عنوان مقاله [English]
Introduction: Coleus (Coleus blumei Benth.) from Laminaceae family is an herbaceous, fast growing plant with colorful and decorative leaves which is used as an ornamental and pot plants. Producing short and compact potted plants is valuable in floral industry. A chemical procedure has long been used for this purpose. However, chemical procedure is environmentally unsafe, while it is expensive. Therefore, researches are carried out to find cheaper and safer methods. Several researches have been done on height control, such as genetic manipulation, temperature management, light quality manipulation, controlled water deficit and withholding nutrients. Controlled mechanical stresses are included the potential non-chemical methods. In the present research, using a laboratory vibration simulator, the effects of vibration stress with different frequencies and durations had been examined on growth control of coleus.

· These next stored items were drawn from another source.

-- ==== Sys2Proof/Safety.lean ====
section
/-!
DEFINITION. What counts as a safe run, in the terms claims use: runs and their results (70_reset_and_hazards.md R319), the
premise "no model fault" (60_exceptions.md R285), and the invariant of the machine's state.
-/

namespace Sys2Proof.Machine

/-- The four parts of a run's result (R319). -/
structure RunResult where
  responses : List Response
  final : State
  modelFault : Bool
  abandoned : Bool
deriving DecidableEq, Repr

/-- The result a state reached by a run shows. -/
def State.result (s : State) : RunResult where
  responses := s.responses
  final := s
  modelFault := s.modelFault
  abandoned := s.responses.contains .abandoned

/-- The state with a program's transactions as what the host does next (R118). -/
def State.load (s : State) (p : List HostStmt) : State :=
  { s with pending := s.pending ++ (expandProgram p).map HostEvent.bus }

/-- A run: one step for each pending event. It ends after the last transaction's response (R319). -/
def State.run (s : State) : Host.Outcome State Fault Refusal := core.run s.pending.length s

/-- "a claim about a program takes 'no model fault' as a premise" (R285). -/
abbrev State.noModelFault (s : State) : Prop := s.modelFault = false

/-- The memory BUF: canonical, and nothing outside BUF[0 .. BUF_BYTES) (20_memory.md R72). -/
structure State.BufInv (s : State) : Prop where
  canonical : s.buf.wf
  inRange : ∀ p ∈ s.buf, p.1 < s.cfg.bufBytes

/-- The engine instance: with KV = 1, RK holds the schedule of some key in the order DIR says (10_state.md R34, R40);
with KV = 0, RK is zero and DIR is 0 (reset and KCLR are the only ways there). -/
structure State.KeyInv (s : State) : Prop where
  keyed : s.kv = true → ∃ key : Vector Byte 16, s.rk = keySchedule key s.dir
  cleared : s.kv = false → s.rk = Vector.replicate 32 0 ∧ s.dir = .encrypt

/-- The error record: a nonzero ECODE comes with ERR = 1 (60_exceptions.md R282, R288), and NO_KEY is the last result only
while KV = 0 (90_conflicts.md, on R262's example). -/
structure State.ErrorInv (s : State) : Prop where
  sticky : s.ecode ≠ .ok → s.err = true
  noKey : s.ecode = .noKey → s.kv = false

/-- The invariant of the machine: the parameters are legal (00_scope.md R10) and the three parts above hold. -/
structure State.Inv (s : State) : Prop where
  legal : s.cfg.legal
  buf : s.BufInv
  key : s.KeyInv
  errors : s.ErrorInv

end Sys2Proof.Machine
end

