/-- I inverts every byte but 0. -/
theorem gfMul_gfInverse {a : Byte} (ha : a ≠ 0) : gfMul a (gfInverse a) = 1 := by
  obtain ⟨m, rfl⟩ := exists_gfPower ha
  rw [gfInverse_gfPower, gfMul_gfPower, show m + 254 * m = 255 * m by omega, gfPower_mul_255]

/-- Inverses are unique. -/
theorem gfInverse_eq_of_gfMul {a b : Byte} (h : gfMul a b = 1) (ha : a ≠ 0) : gfInverse a = b := by
  have hb : b ≠ 0 := by
    rintro rfl
    rw [gfMul_zero] at h
    exact absurd h (by decide)
  obtain ⟨m, rfl⟩ := exists_gfPower ha
  obtain ⟨n, rfl⟩ := exists_gfPower hb
  calc gfInverse (gfPower m) = gfMul (gfPower (254 * m)) (gfPower 0) := by rw [gfInverse_gfPower, gfMul_gfPower, Nat.add_zero]
    _ = gfMul (gfPower (254 * m)) (gfPower (m + n)) := by rw [← gfMul_gfPower m n, h]; rfl
    _ = gfMul (gfPower (255 * m)) (gfPower n) := by rw [gfMul_gfPower, gfMul_gfPower]; congr 1; omega
    _ = gfPower n := by rw [gfPower_mul_255, one_gfMul]

/-- The sum of the rotations of `c` left by i, over the bits i of `x`: a circulant matrix by its columns. -/
def circulant (c x : Byte) : Byte :=
  (List.range 8).foldl (fun y i => if x.getLsbD i then y ^^^ c.rotateLeft i else y) 0

/-- A is circulant; its first column is 0xCB. -/
theorem affineMatrix_eq_circulant : ∀ x : Byte, affineMatrix x = circulant 0xCB x := by decide +kernel

/-- What I must give at A·x ⊕ C for R141 to hold: A⁻¹·(S(x) ⊕ C). A⁻¹ is circulant with first column 0x85. -/
def sboxCore (x : Byte) : Byte := circulant 0x85 (sbox x ^^^ 0xD3)

theorem sbox_eq_circulant_sboxCore : ∀ x : Byte, sbox x = circulant 0xCB (sboxCore x) ^^^ 0xD3 := by decide +kernel

/-- The table against the field: `sboxCore x` is the inverse of A·x ⊕ C, or both are 0. -/
theorem sboxCore_inverts : ∀ x : Byte,
    (circulant 0xCB x ^^^ 0xD3 = 0 ∧ sboxCore x = 0) ∨
    (circulant 0xCB x ^^^ 0xD3 ≠ 0 ∧ gfMul (circulant 0xCB x ^^^ 0xD3) (sboxCore x) = 1) := by decide +kernel

theorem gfInverse_zero : gfInverse 0 = 0 := by decide +kernel

theorem gfInverse_eq_sboxCore (x : Byte) : gfInverse (circulant 0xCB x ^^^ 0xD3) = sboxCore x := by
  rcases sboxCore_inverts x with ⟨hx, hcore⟩ | ⟨hx, hmul⟩
  · rw [hx, hcore, gfInverse_zero]
  · exact gfInverse_eq_of_gfMul hmul hx

/-- Settles O44: the table is held to the field's product, and I is the one function that inverts it. -/
theorem sboxHasAlgebraicForm : Obligations.SboxHasAlgebraicForm := by
  unfold Obligations.SboxHasAlgebraicForm
  refine ⟨fun x => ?_, gfInverse_zero, fun x => gfMul_gfInverse⟩
  rw [affineMatrix_eq_circulant, affineMatrix_eq_circulant, gfInverse_eq_sboxCore]
  exact sbox_eq_circulant_sboxCore x

end Sys2Proof.Machine

/-!
SUPPORT. R149's 1,000,000-fold value (40_constants.md R149 item 3), by bit slicing. Blocks of the chain every 500 transforms
are listed; one run of the sliced cipher carries 250 of them, side by side in the lanes of a few natural numbers, through
their 500 transforms at once. Eight runs make the chain, so that the kernel evaluates 4000 transforms and not 1,000,000.
-/

namespace Sys2Proof.Machine.Slice

/-! ## Lanes

A word of each of `N` lanes is held in one natural number of 32 slots of `N` bits: bit `l` of a slot belongs to lane `l`. The
four bits that stand at one place of the four bytes have neighbouring slots, so that the S-box works on four slots at once.
The functions name the operations of `Nat` (`Nat.xor`, not `^^^`): these the kernel evaluates at once. -/

/-- The bit a slot holds: slot 4p + q is for bit p of byte q, bytes counted from the least significant. -/
def bitOfSlot (s : Nat) : Nat := 8 * (s % 4) + s / 4

theorem bitOfSlot_eq {p q : Nat} (hq : q < 4) : bitOfSlot (4 * p + q) = 8 * q + p := by
  unfold bitOfSlot; omega

/-- What lane `l` holds in slot `s`. -/
def laneBit (N l a s : Nat) : Bool := a.testBit (s * N + l)

/-- Lane `l` of `a` holds the word `w`. -/
def Lane (N l a : Nat) (w : Word) : Prop := ∀ q < 4, ∀ p < 8, laneBit N l a (4 * p + q) = w.getLsbD (8 * q + p)

theorem Lane.eq {N l a : Nat} {v w : Word} (hv : Lane N l a v) (hw : Lane N l a w) : v = w := by
  refine BitVec.eq_of_getLsbD_eq fun i hi => ?_
  have hbit := (hv (i / 8) (by omega) (i % 8) (by omega)).symm.trans (hw (i / 8) (by omega) (i % 8) (by omega))
  rwa [Nat.div_add_mod] at hbit

section
variable {N l : Nat}

@[simp] theorem laneBit_xor (a b s : Nat) : laneBit N l (Nat.xor a b) s = (laneBit N l a s ^^ laneBit N l b s) :=
  Nat.testBit_xor ..

@[simp] theorem laneBit_land (a b s : Nat) : laneBit N l (Nat.land a b) s = (laneBit N l a s && laneBit N l b s) :=
  Nat.testBit_and ..

@[simp] theorem laneBit_shiftRight (a k s : Nat) : laneBit N l (Nat.shiftRight a (Nat.mul k N)) s = laneBit N l a (k + s) := by
  have htest : (a >>> (k * N)).testBit (s * N + l) = a.testBit (k * N + (s * N + l)) := Nat.testBit_shiftRight ..
  rw [← Nat.add_assoc, ← Nat.add_mul] at htest
  exact htest

theorem Lane.xor {a b : Nat} {v w : Word} (hv : Lane N l a v) (hw : Lane N l b w) : Lane N l (Nat.xor a b) (v ^^^ w) := by
  intro q hq p hp
  rw [laneBit_xor, hv q hq p hp, hw q hq p hp, BitVec.getLsbD_xor]

variable (hl : l < N)
include hl
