-- ==== Sys2Proof/Machine/Logic.lean ====
section
/-! DEFINITION. Logic: AND, OR, XOR, NOT (spec/43_logic.md). N and Z from the result, C and V unchanged (R164). -/

namespace Sys2Proof.Machine

/-! ### AND (R160, microcode R248) -/

def execAndReg (cond : Cond) (rd rs : Reg) (s : State) : Result State :=
  conditionally cond .twoByte s fun s => twoOperand andAlu rd (readReg rs s) s

def execAndShort (cond : Cond) (rd : Reg) (imm : BitVec 3) (s : State) : Result State :=
  conditionally cond .twoByte s fun s => twoOperand andAlu rd (shortSigned imm) s

def execAndLong (cond : Cond) (rd : Reg) (s : State) : Result State :=
  conditionally cond .long s fun s => withLong s fun imm s => twoOperand andAlu rd imm s

/-! ### OR (R161, microcode R264) -/

def execOrReg (cond : Cond) (rd rs : Reg) (s : State) : Result State :=
  conditionally cond .twoByte s fun s => twoOperand orAlu rd (readReg rs s) s

def execOrShort (cond : Cond) (rd : Reg) (imm : BitVec 3) (s : State) : Result State :=
  conditionally cond .twoByte s fun s => twoOperand orAlu rd (shortSigned imm) s

def execOrLong (cond : Cond) (rd : Reg) (s : State) : Result State :=
  conditionally cond .long s fun s => withLong s fun imm s => twoOperand orAlu rd imm s

/-! ### XOR (R162, microcode R277) -/

def execXorReg (cond : Cond) (rd rs : Reg) (s : State) : Result State :=
  conditionally cond .twoByte s fun s => twoOperand xorAlu rd (readReg rs s) s

def execXorShort (cond : Cond) (rd : Reg) (imm : BitVec 3) (s : State) : Result State :=
  conditionally cond .twoByte s fun s => twoOperand xorAlu rd (shortSigned imm) s

def execXorLong (cond : Cond) (rd : Reg) (s : State) : Result State :=
  conditionally cond .long s fun s => withLong s fun imm s => twoOperand xorAlu rd imm s

/-! ### NOT (R163, microcode R262) -/

/-- The complement of the source to `rd`, with its flags. -/
def complement (rd : Reg) (src : Word) (s : State) : State :=
  let out := notAlu src s.flags
  setFlags out.flags (writeReg rd out.value s)

def execNotReg (cond : Cond) (rd rs : Reg) (s : State) : Result State :=
  conditionally cond .twoByte s fun s => .next (setAB (readReg rs s) (readReg rs s) (complement rd (readReg rs s) s))

def execNotShort (cond : Cond) (rd : Reg) (imm : BitVec 3) (s : State) : Result State :=
  conditionally cond .twoByte s fun s =>
    .next (setAB (shortSigned imm) (shortSigned imm) (complement rd (shortSigned imm) s))

/-- The long form leaves the two halves of the immediate in A and B. -/
def execNotLong (cond : Cond) (rd : Reg) (s : State) : Result State :=
  conditionally cond .long s fun s => withLong s fun imm s => .next (complement rd imm s)

end Sys2Proof.Machine
end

Material and Methods: The experiment was conducted at the research greenhouse of Lorestan University, Iran in 2017. Uniform rooted cuttings of Coleus were transplanted in plastic pots (15 cm diameter and height) that filled with equal proportion of soil, sand and cow manure. The experimental design was a factorial based on a completely randomized design with three replications. After plant establishment, the treatments were applied every morning, with 7.5, 10 and 12.5 Hz frequencies and 0, 5 and 10 min durations, using a laboratory vibration simulator. Treatments application lasted for four weeks and then, plant height, stem diameter, total number of leaves per plant and leaf area, total number and length of side shoots, root volume and length, leaf, stem and root fresh and dry weights, relative water content, electrolyte leakage and the amounts of photosynthetic pigments were assessed.
Results: The results showed that interaction effects of frequency and duration of mechanical stress were significant at the 0.01 level in plant height, the total number and length of side shoots, root volume, leaf, stem and root fresh and dry weights, relative water content, the amounts of photosynthetic pigments, while it was not significant on electrolyte leakage. The main effects of duration of mechanical stress were significant at the 0.01 level in total number of leaves per plant and leaf area. Mean comparisons showed that with increasing frequency and duration of mechanical stress, plant height, total number of leaves per plant and leaf area, the total number and length of side shoots, root volume and length, leaf, stem and root fresh and dry weights and relative water content decreased. The shortest plant height was found in plants that treated with 12.5 frequency for 10 min which was 31% shorter than control plants. The main effects of frequency and duration of mechanical stress were significant at the 0.01 level in stem diameter, while their interaction effect was not significant. Stem diameter reduced with increasing stress duration. The stress effect on stem diameter was similar in 7.5 and 10 Hz frequencies. However, stem diameter was lower in plants treated with 12.5 Hz. Mechanical stress decreased the total number of leaves per plant and leaf area and the effects of 5 and 10 min duration were similar. With increasing frequency and duration of mechanical stress, the amounts of photosynthetic pigments increased; so that, the highest amount of those were found in plants that treated with 12.5 Hz frequency for 10 min.
Discussion: According to the results of the present research, vibration stress could control plant growth in Coleus. Stress treatments with all frequencies and durations, decreased plant height and other growth parameters i.e. the total number of leaves per plant. Leaf area, root length, plant biomass and relative water content were also decreased, while, electrolyte leakage was not significantly affected. At the same time, mechanical stress increased the amounts of photosynthetic pigments. Plants treated with 7.5 Hz frequency for 5 min showed 16% shorter plant height compared with controls, while other plant growth characteristics including stem diameter, leaf area, electrolyte leakage, MDA content and the amounts of photosynthetic pigments were similar to those in control plants. Therefore, this treatment could be recommended as a good vibration treatment for practical use. However, based on the production conditions, other vibration frequencies and durations could be chosen. In total, vibration stress using a vibration simulator could be a proper method for producing short and compact pot plants due to its cheapness and being easy to use and an environmentally friendly method.